/-- A few of the words of 95_test_vectors.md section 2.1, one of each encoding. -/
def Obligations.VectorWordsDecode : Prop :=
  decodeWord .a32 0xECB12B08#32 = .ok (.vldmA1 14#4 0#1 1#1 1#4 2#4 4#7) ∧
  decodeWord .a32 0xED720B04#32 = .ok (.vldmdbA1 14#4 1#1 2#4 0#4 2#7) ∧
  decodeWord .a32 0xECD30A03#32 = .ok (.vldmA2 14#4 1#1 0#1 3#4 0#4 3#8) ∧
  decodeWord .a32 0xED7DFA01#32 = .ok (.vldmdbA2 14#4 1#1 13#4 15#4 1#8) ∧
  decodeWord .t32 0xECB00B20#32 = .ok (.vldmT1 0#1 1#1 0#4 0#4 16#7) ∧
  decodeWord .t32 0xED3D8B04#32 = .ok (.vldmdbT1 0#1 13#4 8#4 2#7) ∧
  decodeWord .t32 0xEC940A20#32 = .ok (.vldmT2 0#1 0#1 4#4 0#4 32#8) ∧
  decodeWord .t32 0xED35FA02#32 = .ok (.vldmdbT2 0#1 5#4 15#4 2#8)

/-- 30_encoding.md R59: the masks and matches of the eight named encodings. -/
def Obligations.NamedEncodingsMatchTheirMasks : Prop :=
  ∀ w : BitVec 32,
    ((∃ c d rn vd m, decodeWord .a32 w = .ok (.vldmdbA1 c d rn vd m)) ↔
      w &&& 0x0FB00F01#32 = 0x0D300B00#32 ∧ w.extractLsb' 28 4 ≠ 15#4) ∧
    ((∃ c d x rn vd m, decodeWord .a32 w = .ok (.vldmA1 c d x rn vd m)) ↔
      w &&& 0x0F900F01#32 = 0x0C900B00#32 ∧ w.extractLsb' 28 4 ≠ 15#4) ∧
    ((∃ c d rn vd m, decodeWord .a32 w = .ok (.vldmdbA2 c d rn vd m)) ↔
      w &&& 0x0FB00F00#32 = 0x0D300A00#32 ∧ w.extractLsb' 28 4 ≠ 15#4) ∧
    ((∃ c d x rn vd m, decodeWord .a32 w = .ok (.vldmA2 c d x rn vd m)) ↔
      w &&& 0x0F900F00#32 = 0x0C900A00#32 ∧ w.extractLsb' 28 4 ≠ 15#4) ∧
    ((∃ d rn vd m, decodeWord .t32 w = .ok (.vldmdbT1 d rn vd m)) ↔ w &&& 0xFFB00F01#32 = 0xED300B00#32) ∧
    ((∃ d x rn vd m, decodeWord .t32 w = .ok (.vldmT1 d x rn vd m)) ↔ w &&& 0xFF900F01#32 = 0xEC900B00#32) ∧
    ((∃ d rn vd m, decodeWord .t32 w = .ok (.vldmdbT2 d rn vd m)) ↔ w &&& 0xFFB00F00#32 = 0xED300A00#32) ∧
    ((∃ d x rn vd m, decodeWord .t32 w = .ok (.vldmT2 d x rn vd m)) ↔ w &&& 0xFF900F00#32 = 0xEC900A00#32)

/-- 30_encoding.md R60: the masks and matches of the UNDEFINED rows. -/
def Obligations.UndefinedEncodingsMatchTheirMasks : Prop :=
  ∀ w : BitVec 32,
    ((∃ c d rn vd m, decodeWord .a32 w = .ok (.undefA1Puw001 c d rn vd m)) ↔
      w &&& 0x0FB00F01#32 = 0x0C300B00#32 ∧ w.extractLsb' 28 4 ≠ 15#4) ∧
    ((∃ c d rn vd m, decodeWord .a32 w = .ok (.undefA1Puw111 c d rn vd m)) ↔
      w &&& 0x0FB00F01#32 = 0x0DB00B00#32 ∧ w.extractLsb' 28 4 ≠ 15#4) ∧
    ((∃ c d rn vd m, decodeWord .a32 w = .ok (.undefA2Puw001 c d rn vd m)) ↔
      w &&& 0x0FB00F00#32 = 0x0C300A00#32 ∧ w.extractLsb' 28 4 ≠ 15#4) ∧
    ((∃ c d rn vd m, decodeWord .a32 w = .ok (.undefA2Puw111 c d rn vd m)) ↔
      w &&& 0x0FB00F00#32 = 0x0DB00A00#32 ∧ w.extractLsb' 28 4 ≠ 15#4) ∧
    ((∃ d rn vd m, decodeWord .t32 w = .ok (.undefT1Puw001 d rn vd m)) ↔ w &&& 0xFFB00F01#32 = 0xEC300B00#32) ∧
    ((∃ d rn vd m, decodeWord .t32 w = .ok (.undefT1Puw111 d rn vd m)) ↔ w &&& 0xFFB00F01#32 = 0xEDB00B00#32) ∧
    ((∃ d rn vd m, decodeWord .t32 w = .ok (.undefT2Puw001 d rn vd m)) ↔ w &&& 0xFFB00F00#32 = 0xEC300A00#32) ∧
    ((∃ d rn vd m, decodeWord .t32 w = .ok (.undefT2Puw111 d rn vd m)) ↔ w &&& 0xFFB00F00#32 = 0xEDB00A00#32)

/-- The redirect rows of spec/opcode_table.json (30_encoding.md R62, R64), by their masks and matches. -/
def Obligations.RedirectWordsMatchTheirMasks : Prop :=
  ∀ w : BitVec 32,
    ((∃ i, decodeWord .a32 w = .ok i ∧ i.redirect = some .move64) ↔
      (w &&& 0x0FB00F01#32 = 0x0C100B00#32 ∨ w &&& 0x0FB00F00#32 = 0x0C100A00#32) ∧ w.extractLsb' 28 4 ≠ 15#4) ∧
    ((∃ i, decodeWord .a32 w = .ok i ∧ i.redirect = some .vldr) ↔
      (w &&& 0x0F300F01#32 = 0x0D100B00#32 ∨ w &&& 0x0F300F00#32 = 0x0D100A00#32) ∧ w.extractLsb' 28 4 ≠ 15#4) ∧
    ((∃ i, decodeWord .a32 w = .ok i ∧ i.redirect = some .fldmx) ↔
      w &&& 0x0E100F01#32 = 0x0C100B01#32 ∧ w.extractLsb' 28 4 ≠ 15#4) ∧
    ((∃ i, decodeWord .t32 w = .ok i ∧ i.redirect = some .move64) ↔
      w &&& 0xFFB00F01#32 = 0xEC100B00#32 ∨ w &&& 0xFFB00F00#32 = 0xEC100A00#32) ∧
    ((∃ i, decodeWord .t32 w = .ok i ∧ i.redirect = some .vldr) ↔
      w &&& 0xFF300F01#32 = 0xED100B00#32 ∨ w &&& 0xFF300F00#32 = 0xED100A00#32) ∧
    ((∃ i, decodeWord .t32 w = .ok i ∧ i.redirect = some .fldmx) ↔ w &&& 0xFE100F01#32 = 0xEC100B01#32)

/-- 30_encoding.md R63, R65: the decoder rejects every word that matches none of the diagrams. -/
def Obligations.OtherWordsAreNotInSpec : Prop :=
  ∀ w : BitVec 32,
    (w.extractLsb' 28 4 = 15#4 → decodeWord .a32 w = .error .cond1111) ∧
    (w.extractLsb' 28 4 ≠ 15#4 →
      (decodeWord .a32 w = .error .noDiagram ↔
        ¬ (w &&& 0x0E100F00#32 = 0x0C100B00#32 ∨ w &&& 0x0E100F00#32 = 0x0C100A00#32))) ∧
    (decodeWord .t32 w = .error .noDiagram ↔
      ¬ (w &&& 0xFE100F00#32 = 0xEC100B00#32 ∨ w &&& 0xFE100F00#32 = 0xEC100A00#32))

/-- 30_encoding.md R66, R65: a halfword that does not begin a 32-bit instruction is rejected, whatever follows it. The
length rule is general knowledge in the spec (log 19). -/
def Obligations.ShortT32HalfwordsAreRejected : Prop :=
  ∀ (b0 b1 : Byte) (rest : List Byte),
    b1.extractLsb' 3 5 ≠ 0b11101#5 → b1.extractLsb' 3 5 ≠ 0b11110#5 → b1.extractLsb' 3 5 ≠ 0b11111#5 →
    decode .t32 (b0 :: b1 :: rest) = .error .shortT32

/-- 30_encoding.md R58: within each class the bits `P`, `U`, `W` select the outcome, the addressing mode and writeback. -/
def Obligations.PuwSelectsTheOutcome : Prop :=
  ∀ (k : InstrSet) (w : BitVec 32), FitsDiagram k w → ∃ i, decodeWord k w = .ok i ∧
    let puw := w.extractLsb' 24 1 ++ w.extractLsb' 23 1 ++ w.extractLsb' 21 1
    (puw = 0b000#3 → i.redirect = some .move64) ∧
    (puw = 0b001#3 → i.isUndefined = true) ∧
    (puw = 0b010#3 → ∃ t, i.transfer = some t ∧ t.add = true ∧ t.wback = false) ∧
    (puw = 0b011#3 → ∃ t, i.transfer = some t ∧ t.add = true ∧ t.wback = true) ∧
    (puw = 0b100#3 → i.redirect = some .vldr) ∧
    (puw = 0b101#3 → ∃ t, i.transfer = some t ∧ t.add = false ∧ t.wback = true) ∧
    (puw = 0b110#3 → i.redirect = some .vldr) ∧
    (puw = 0b111#3 → i.isUndefined = true)

/-- 30_encoding.md R56, R57: the decode values of the two Decode blocks, from the bits of the word. -/
def Obligations.DecodeValuesOfBothBlocks : Prop :=
  ∀ (k : InstrSet) (w : BitVec 32) (i : Instr) (t : Transfer), decodeWord k w = .ok i → i.transfer = some t →
    let D := (w.extractLsb' 22 1).toNat
    let Vd := (w.extractLsb' 12 4).toNat
    let imm8 := (w.extractLsb' 0 8).toNat
    (w.extractLsb' 8 2 = 0b11#2 ∨ w.extractLsb' 8 2 = 0b10#2) ∧
    t.add = (w.extractLsb' 23 1 == 1#1) ∧ t.wback = (w.extractLsb' 21 1 == 1#1) ∧ t.n = w.extractLsb' 16 4 ∧
    t.imm32.toNat = 4 * imm8 ∧
    (w.extractLsb' 8 2 = 0b11#2 →
      t.singleRegs = false ∧ t.d = 16 * D + Vd ∧ t.regs = imm8 / 2 ∧ t.imm32.toNat = 8 * t.regs) ∧
    (w.extractLsb' 8 2 = 0b10#2 →
      t.singleRegs = true ∧ t.d = 2 * Vd + D ∧ t.regs = imm8 ∧ t.imm32.toNat = 4 * t.regs)

/-! ## The step -/

/-- The step runs the instruction that the bytes at `pc` decode to, and adds nothing (40_vldm.md R74, 20_memory.md R48). -/
def Obligations.StepRunsTheDecodedInstruction : Prop :=
  ∀ (s : State) (i : Instr), PcAligned s → i.wf = true → decode s.iset (fetchBytes s) = .ok i → step s = exec i s

/-- 10_state.md R22: a step whose `pc` is not aligned for `iset` is refused; a step that completes had an aligned `pc`,
and `pc + 4` wraps modulo 2^32. The alignment is general knowledge in the spec (log 20). -/
def Obligations.StepChecksPcAlignment : Prop :=
  (∀ s : State, s.iset = .a32 → s.pc.extractLsb' 0 2 ≠ 0#2 → step s = .refused .pcMisaligned) ∧
  (∀ s : State, s.iset = .t32 → s.pc.extractLsb' 0 1 ≠ 0#1 → step s = .refused .pcMisaligned) ∧
  (∀ s t : State, step s = .next t → PcAligned s ∧ t.pc.toNat = (s.pc.toNat + 4) % 2 ^ 32)

/-- 30_encoding.md R63, R65: bytes that the decoder rejects refuse the step by name; in A32 so does every word with
`cond == 1111`, of which the cond field is the high half of the byte at `pc + 3`: the little-endian layout, general
knowledge in the spec (log 19). -/
def Obligations.RejectedBytesRefuseTheStep : Prop :=
  ∀ s : State, PcAligned s →
    (∀ why, decode s.iset (fetchBytes s) = .error why → step s = .refused (.notInSpec why)) ∧
    (s.iset = .a32 → (readByte s (s.pc + 3#32)).extractLsb' 4 4 = 15#4 → step s = .refused (.notInSpec .cond1111))

/-- A word of the opcode table that decodes is the instruction the next step runs, once placed in a canonical memory
(log 28: the model's own reading of how a program is loaded). -/
def Obligations.PlacedWordIsRunByTheNextStep : Prop :=
  ∀ (s : State) (nbits w : Nat) (i : Instr), s.mem.wf = true → decodeTableWord nbits w = some i →
    step (s.withFetchWord nbits w) = exec i (s.withFetchWord nbits w)

/-! ## Condition -/

/-- 10_state.md R25: the condition table, the `cond` field in A32 and the `it_cond` input, `1110` by default, in T32. The
table is general knowledge in the spec (log 15), the list of inputs is the model's (log 11). -/
def Obligations.ConditionTable : Prop :=
  (∀ n z c v : Bool,
    condTable 0b0000#4 n z c v = some (z == true) ∧ condTable 0b0001#4 n z c v = some (z == false) ∧
    condTable 0b0010#4 n z c v = some (c == true) ∧ condTable 0b0011#4 n z c v = some (c == false) ∧
    condTable 0b0100#4 n z c v = some (n == true) ∧ condTable 0b0101#4 n z c v = some (n == false) ∧
    condTable 0b0110#4 n z c v = some (v == true) ∧ condTable 0b0111#4 n z c v = some (v == false) ∧
    condTable 0b1000#4 n z c v = some (c == true && z == false) ∧
    condTable 0b1001#4 n z c v = some (c == false || z == true) ∧
    condTable 0b1010#4 n z c v = some (n == v) ∧ condTable 0b1011#4 n z c v = some (!(n == v)) ∧
    condTable 0b1100#4 n z c v = some (z == false && n == v) ∧
    condTable 0b1101#4 n z c v = some (z == true || !(n == v)) ∧ condTable 0b1110#4 n z c v = some true) ∧
  (∀ (s : State) (c : BitVec 4), condOk (.field c) s = condTable c s.flagN s.flagZ s.flagC s.flagV) ∧
  (∀ (s : State) (c : BitVec 4) (rest : List (BitVec 4)), s.itConds = c :: rest →
    condOk .itInput s = condTable c s.flagN s.flagZ s.flagC s.flagV) ∧
  (∀ s : State, s.itConds = [] → condOk .itInput s = some true)

/-- 40_vldm.md R88: a failed condition only advances `pc`, for every row inside the class diagrams, whatever its decode
checks, the enable check or memory would say. For the 64-bit-move and VLDR rows this is the model's choice, the condition
before the redirection as in R74 (log 24). A T32 instruction also uses up its `it_cond` input, the model's choice too
(log 11). -/
def Obligations.FailedConditionOnlyAdvancesPc : Prop :=
  ∀ (i : Instr) (s : State), i.redirect ≠ some .fldmx → condOk i.condSource s = some false →
    exec i s = .next { s with
      pc := s.pc + 4#32, itConds := if i.iset = .t32 then s.itConds.tail else s.itConds }

/-! ## UNDEFINED, redirects, UNPREDICTABLE -/

/-- 60_exceptions.md R95: `P == U && W == 1` in each of the four classes raises exactly when the condition passes,
whatever the enable check would say, and changes nothing. -/
def Obligations.UndefinedEncodingsRaiseWhenConditionPasses : Prop :=
  (∀ (k : InstrSet) (w : BitVec 32), FitsDiagram k w → w.extractLsb' 24 1 = w.extractLsb' 23 1 →
    w.extractLsb' 21 1 = 1#1 → ∃ i, decodeWord k w = .ok i ∧ i.isUndefined = true) ∧
  ∀ (i : Instr) (s : State), i.isUndefined = true →
    (condOk i.condSource s = some true → exec i s = .fault (.undefinedInstruction s.pc s)) ∧
    (condOk i.condSource s ≠ some true → ∀ f, exec i s ≠ .fault f)

/-- 30_encoding.md R62 with 40_vldm.md R74: the SEE rows inside the class diagrams are refused by name when their condition
passes. -/
def Obligations.SeeRowsAreRefusedByName : Prop :=
  ∀ (i : Instr) (s : State) (o : OtherInstr), i.redirect = some o → o ≠ .fldmx → condOk i.condSource s = some true →
    exec i s = .refused (.notThisInstruction o)

/-- 30_encoding.md R64: the FLDM*X words, by their masks, are refused by name in every state. -/
def Obligations.FldmxWordsAreRefusedByName : Prop :=
  ∀ (w : BitVec 32) (s : State),
    (w &&& 0x0E100F01#32 = 0x0C100B01#32 → w.extractLsb' 28 4 ≠ 15#4 →
      ∃ i, decodeWord .a32 w = .ok i ∧ exec i s = .refused (.notThisInstruction .fldmx)) ∧
    (w &&& 0xFE100F01#32 = 0xEC100B01#32 →
      ∃ i, decodeWord .t32 w = .ok i ∧ exec i s = .refused (.notThisInstruction .fldmx))

/-- 40_vldm.md R85: the PC as base with writeback, or in T32, is refused; its one defined use reads `pc + 8`. The offset
is general knowledge in the spec (log 14). -/
def Obligations.PcBaseIsRefusedOrReadsAhead : Prop :=
  (∀ (i : Instr) (t : Transfer) (s : State), i.transfer = some t → condOk i.condSource s = some true → t.n = 15#4 →
    (t.wback = true ∨ s.iset ≠ .a32) → exec i s = .refused .unpredictablePcBase) ∧
  (∀ (t : Transfer) (s : State), t.n = 15#4 → t.add = true → baseAddr t s = s.pc + 8#32)

/-- 40_vldm.md R86: the empty list under each value of `CU_REGS0`, and the refusal while it is left open. Under `LoadNone` the
enable check is made and nothing but `pc` moves. A T32 instruction that completes also uses up its `it_cond` input, the
model's choice (log 11). -/
def Obligations.EmptyListFollowsCuRegs0 : Prop :=
  ∀ (i : Instr) (t : Transfer) (s : State), i.transfer = some t → condOk i.condSource s = some true →
    ¬ (t.n = 15#4 ∧ (t.wback = true ∨ s.iset ≠ .a32)) → t.regs = 0 →
    let after : State := { s with
      pc := s.pc + 4#32, itConds := if i.iset = .t32 then s.itConds.tail else s.itConds }
    (s.cuRegs0 = some .undef → exec i s = .fault (.undefinedInstruction s.pc s)) ∧
    (s.cuRegs0 = some .nop → exec i s = .next after) ∧
    (s.cuRegs0 = some .loadNone → fpAccess s = .enabled → exec i s = .next after) ∧
    (s.cuRegs0 = some .loadNone → fpAccess s = .undefined → exec i s = .fault (.undefinedInstruction s.pc s)) ∧
    (s.cuRegs0 = some .loadNone → fpAccess s = .hypTrap → exec i s = .fault (.hypTrap s.pc s)) ∧
    (s.cuRegs0 = none → exec i s = .refused .unpredictableEmptyList)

* * * * * * * * *

= What you need to do =
Word for word, restate the lines above from the line containing "redirects, UNPREDICTABLE -/" through the line containing "(condOk i.condSource s = some", with both included and nothing else.

= Response area =
/-! ## UNDEFINED, redirects, UNPREDICTABLE -/

/-- 60_exceptions.md R95: `P == U && W == 1` in each of the four classes raises exactly when the condition passes,
whatever the enable check would say, and changes nothing. -/
def Obligations.UndefinedEncodingsRaiseWhenConditionPasses : Prop :=
  (∀ (k : InstrSet) (w : BitVec 32), FitsDiagram k w → w.extractLsb' 24 1 = w.extractLsb' 23 1 →
    w.extractLsb' 21 1 = 1#1 → ∃ i, decodeWord k w = .ok i ∧ i.isUndefined = true) ∧
  ∀ (i : Instr) (s : State), i.isUndefined = true →
    (condOk i.condSource s = some true → exec i s = .fault (.undefinedInstruction s.pc s)) ∧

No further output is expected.